This project is part of the "Data Profiling" topic for the "Advanced Topics in Computer Science" course at the University of Roma Tre. The aim of this project is to provide a tool that can profile datasets and perform data normalization using functional dependencies (FDs).
The Functional Dependency App has the following workflow:
- Accepts CSV-files or Seaborn datasets as input.
- Computes FDs on the dataset using the Metanome CLI through subprocess.run().
- Extends FDs by searching for all right-hand sides that are determined by either the same left-hand side or a subset of it.
- Filters FDs out if the union of Determinants and Dependants contains ALL attributes.
- Scores FDs based on the number of unique rows.
- Allows the user to select an FD and visualize the normalized dataset based on the selected FD.

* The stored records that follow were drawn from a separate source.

-- ==== Sys2Proof/Machine/SlotExec.lean ====
section
/-! DEFINITION. The slot instructions as bundles run them: the meaning of each as an attempt, the decision that the lead
takes for a B slot, and what a waiting B slot does before it waits (R23, R112, R421). -/

namespace Sys2Proof.Machine

/-- A slot instruction's attempt; the machine's own steps stand in no slot. -/
def slotSem (i : Instr) (s : State) : SlotRes :=
  match i with
  | .add f => semAdd f s
  | .sub f => semSub f s
  | .mul f => semMul f s
  | .mulh f => semMulh f s
  | .mulhz f => semMulhz f s
  | .div f => semDiv f s
  | .divz f => semDivz f s
  | .rem f => semRem f s
  | .remz f => semRemz f s
  | .and f => semAnd f s
  | .or f => semOr f s
  | .xor f => semXor f s
  | .andn f => semAndn f s
  | .shl f => semShl f s
  | .shr f => semShr f s
  | .sar f => semSar f s
  | .rotl f => semRotl f s
  | .clz f => semClz f s
  | .ctz f => semCtz f s
  | .popc f => semPopc f s
  | .min f => semMin f s
  | .max f => semMax f s
  | .minz f => semMinz f s
  | .maxz f => semMaxz f s
  | .addsh f => semAddsh f s
  | .sel f => semSel f s
  | .addi f => semAddi f s
  | .movi f => semMovi f s
  | .movhi f => semMovhi f s
  | .cmp f => semCmp f s
  | .pset f => semPset f s
  | .plog f => semPlog f s
  | .ld f => semLd f s
  | .st f => semSt f s
  | .fadd f => semFadd f s
  | .fsub f => semFsub f s
  | .fmul f => semFmul f s
  | .fma f => semFma f s
  | .fdiv f => semFdiv f s
  | .fsqrt f => semFsqrt f s
  | .fmin f => semFmin f s
  | .fmax f => semFmax f s
  | .fcmp f => semFcmp f s
  | .fcvt f => semFcvt f s
  | .fclass f => semFclass f s
  | .fchk f => semFchk f s
  | .movsys f => semMovsys f s
  | .movctlRead f => semMovctlRead f s
  | .movctlWrite f => semMovctlWrite f s
  | .movstg f => semMovstg f s
  | .rdstg f => semRdstg f s
  | .rst f => semRst f s
  | .rstf f => semRstf f s
  | .rld f => semRld f s
  | .vadd f => semVadd f s
  | .vsub f => semVsub f s
  | .vmul f => semVmul f s
  | .vmulh f => semVmulh f s
  | .vfma f => semVfma f s
  | .vmin f => semVmin f s
  | .vmax f => semVmax f s
  | .vabs f => semVabs f s
  | .vneg f => semVneg f s
  | .vand f => semVand f s
  | .vor f => semVor f s
  | .vxor f => semVxor f s
  | .vandn f => semVandn f s
  | .vshl f => semVshl f s
  | .vshr f => semVshr f s
  | .vsar f => semVsar f s
  | .vcmp f => semVcmp f s
  | .vsel f => semVsel f s
  | .vclz f => semVclz f s
  | .vpopc f => semVpopc f s
  | .vcrc f => semVcrc f s
  | .vmov f => semVmov f s
  | .klog f => semKlog f s
  | .vsplat f => semVsplat f s
  | .vext f => semVext f s
  | .vins f => semVins f s
  | .vld f => semVld f s
  | .vst f => semVst f s
  | .vgather f => semVgather f s
  | .vscatter f => semVscatter f s
  | .gset f => semGset f s
  | .greset f => semGreset f s
  | .vrotr f => semVrotr f s
  | .vrotc f => semVrotc f s
  | .vbcr f => semVbcr f s
  | .vbcc f => semVbcc f s
  | .vredr f => semVredr f s
  | .vredc f => semVredc f s
  | .vscanR f => semVscanR f s
  | .vscanC f => semVscanC f s
  | .vtrn f => semVtrn f s
  | .vshfr f => semVshfr f s
  | .vtopk f => semVtopk f s
  | .vcvt f => semVcvt f s
  | .vrcp f => semVrcp f s
  | .vrsq f => semVrsq f s
  | .vsqrt f => semVsqrt f s
  | .vdiv f => semVdiv f s
  | .vexp2 f => semVexp2 f s
  | .vlog2 f => semVlog2 f s
  | .vexp f => semVexp f s
  | .vlog f => semVlog f s
  | .vtanh f => semVtanh f s
  | .vsig f => semVsig f s
  | .vsin f => semVsin f s
  | .vcos f => semVcos f s
  | .qclr f => semQclr f s
  | .qadd f => semQadd f s
  | .qsub f => semQsub f s
  | .qdot f => semQdot f s
  | .qaddq f => semQaddq f s
  | .qsubq f => semQsubq f s
  | .qneg f => semQneg f s
  | .qrnd f => semQrnd f s
  | .qsave f => semQsave f s
  | .qload f => semQload f s
  | .qtov f => semQtov f s
  | .vtoq f => semVtoq f s
  | .mma f => semMma f s
  | .mzero f => semMzero f s
  | .mdrain f => semMdrain f s
  | .mload f => semMload f s
  | .mstore f => semMstore f s
  | .copy f => semCopy f s
  | .bufset f => semBufset f s
  | .bufsetOff f => semBufsetOff f s
  | .publish f => semPublish f s
  | .quant f => semQuant f s
  | .dequant f => semDequant f s
  | .sqld f => semSqld f s
  | .sqclr f => semSqclr f s
  | .xpush f => semXpush f s
  | .xfetch f => semXfetch f s
  | .xflush => semXflush s
  | .xcfg f => semXcfg f s
  | .br => semBr s
  | .brc bp bn => semBrc bp bn s
  | .call bx => semCall bx s
  | .ret bx => semRet bx s
  | .jmpr bx => semJmpr bx s
  | .loop bx imm => semLoop bx imm s
  | .loopRot bx imm => semLoopRot bx imm s
  | .loopw bp bn imm => semLoopw bp bn imm s
  | .yield => semYield s
  | .exit => semExit s
  | .allot bx by' => semAllot bx by' s
  | .shrink by' => semShrink by' s
  | .balloc bx q n => semBalloc bx q n s
  | .bfree bx n => semBfree bx n s
  | .vpark bx n => semVpark bx n s
  | .vunpark bx n => semVunpark bx n s
  | .mlease => semMlease s
  | .mrelease => semMrelease s
  | .launch bx by' q => semLaunch bx by' q s
  | .barcfg bx b => semBarcfg bx b s
  | .bar b => semBar b s
  | .barw b => semBarw b s
  | .bartst bp b => semBartst bp b s
  | .hadv bx => semHadv bx s
  | .ttstart bx by' q => semTtstart bx by' q s
  | .waitany bx => semWaitany bx s
  | .waitall bx => semWaitall bx s
  | .ffr bx by' => semFfr bx by' s
  | .tagclr bx => semTagclr bx s
  | .semw bx n => semSemw bx n s
  | .semsig bx n => semSemsig bx n s
  | .semset bx n => semSemset bx n s
  | .sclose stm => semSclose stm s
  | .fence scope => semFence scope s
  | .rngset bx by' n => semRngset bx by' n s
  | .rngclr by' n => semRngclr by' n s
  | .tlbinv bx by' => semTlbinv bx by' s
  | .tlbinva by' => semTlbinva by' s
  | .tlbinvaAll => semTlbinvaAll s
  | .trap n => semTrap n s
  | .eret => semEret s
  | .eretCtx bx op => semEretCtx bx op s
  | .ctxsave bx by' => semCtxsave bx by' s
  | .ctxload bx by' => semCtxload bx by' s
  | .jmark bx n => semJmark bx n s
  | .jflush => semJflush s
  | _ => .ok s

/-- The lead's decision for a B slot (R421). -/
def decideB (i : Instr) (s : State) : Decision :=
  match i with
  | .br => decBr s
  | .brc bp bn => decBrc bp bn s
  | .call _ => decCall s
  | .ret bx => decRet bx s
  | .jmpr bx => decJmpr bx s
  | .loop bx _ => decLoop bx s
  | .loopRot bx _ => decLoopRot bx s
  | .loopw bp bn _ => decLoopw bp bn s
  | .allot _ by' => decAllot by' s
  | .shrink by' => decShrink by' s
  | .balloc _ q n => decBalloc q n s
  | .bfree bx _ => decBfree bx s
  | .vpark _ _ => decVpark s
  | .vunpark bx _ => decVunpark bx s
  | .launch _ _ q => decLaunch q s
  | .barcfg bx _ => decBarcfg bx s
  | .ttstart _ _ q => decLaunch q s
  | _ => default

/-- What a B slot that has other slots beside it begins before it waits: only the wait of CTXSAVE and CTXLOAD, without effect.
An isolation instruction acts there in the cycle in which its bundle issues (R64, log 82). -/
def slotDry (i : Instr) (s : State) : State :=
  match i with
  | .ctxsave bx by' => goCtxsaveDry bx by' s
  | .ctxload bx by' => goCtxloadDry bx by' s
  | _ => s
/-- What a B slot alone in its bundle begins before it waits: the isolation instructions, CTXSAVE, CTXLOAD (R390, R438). -/
def slotGo (i : Instr) (s : State) : State :=
  match i with
  | .rngset bx by' n => goRngset bx by' n s
  | .rngclr by' n => goRngclr by' n s
  | .tlbinv bx by' => goTlbinv bx by' s
  | .tlbinva by' => goTlbinva by' s
  | .tlbinvaAll => goTlbinvaAll s
  | .ctxsave bx by' => goCtxsave bx by' s
  | .ctxload bx by' => goCtxload bx by' s
  | _ => s

end Sys2Proof.Machine
end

This app is tested with Python 3.10.2 and the following libraries:
- jsonlines==3.1.0
- pandas==1.3.5
- Pillow==9.4.0
- seaborn==0.12.2
- streamlit==1.20.0
To install this app, you can simply clone the repository and install the required packages using pip:
git clone https://github.com/Marini97/Functional-Dependency.git
cd Functional-Dependency
pip install -r requirements.txt
cd Functional-Dependency
streamlit run fd.py
After running the streamlit command, the App should open in the browser. If it doesn't, you can go to http://localhost:8501/
This app has been deployed on the Streamlit Community Cloud and is available at the following URL: https://functional-dependency.streamlit.app/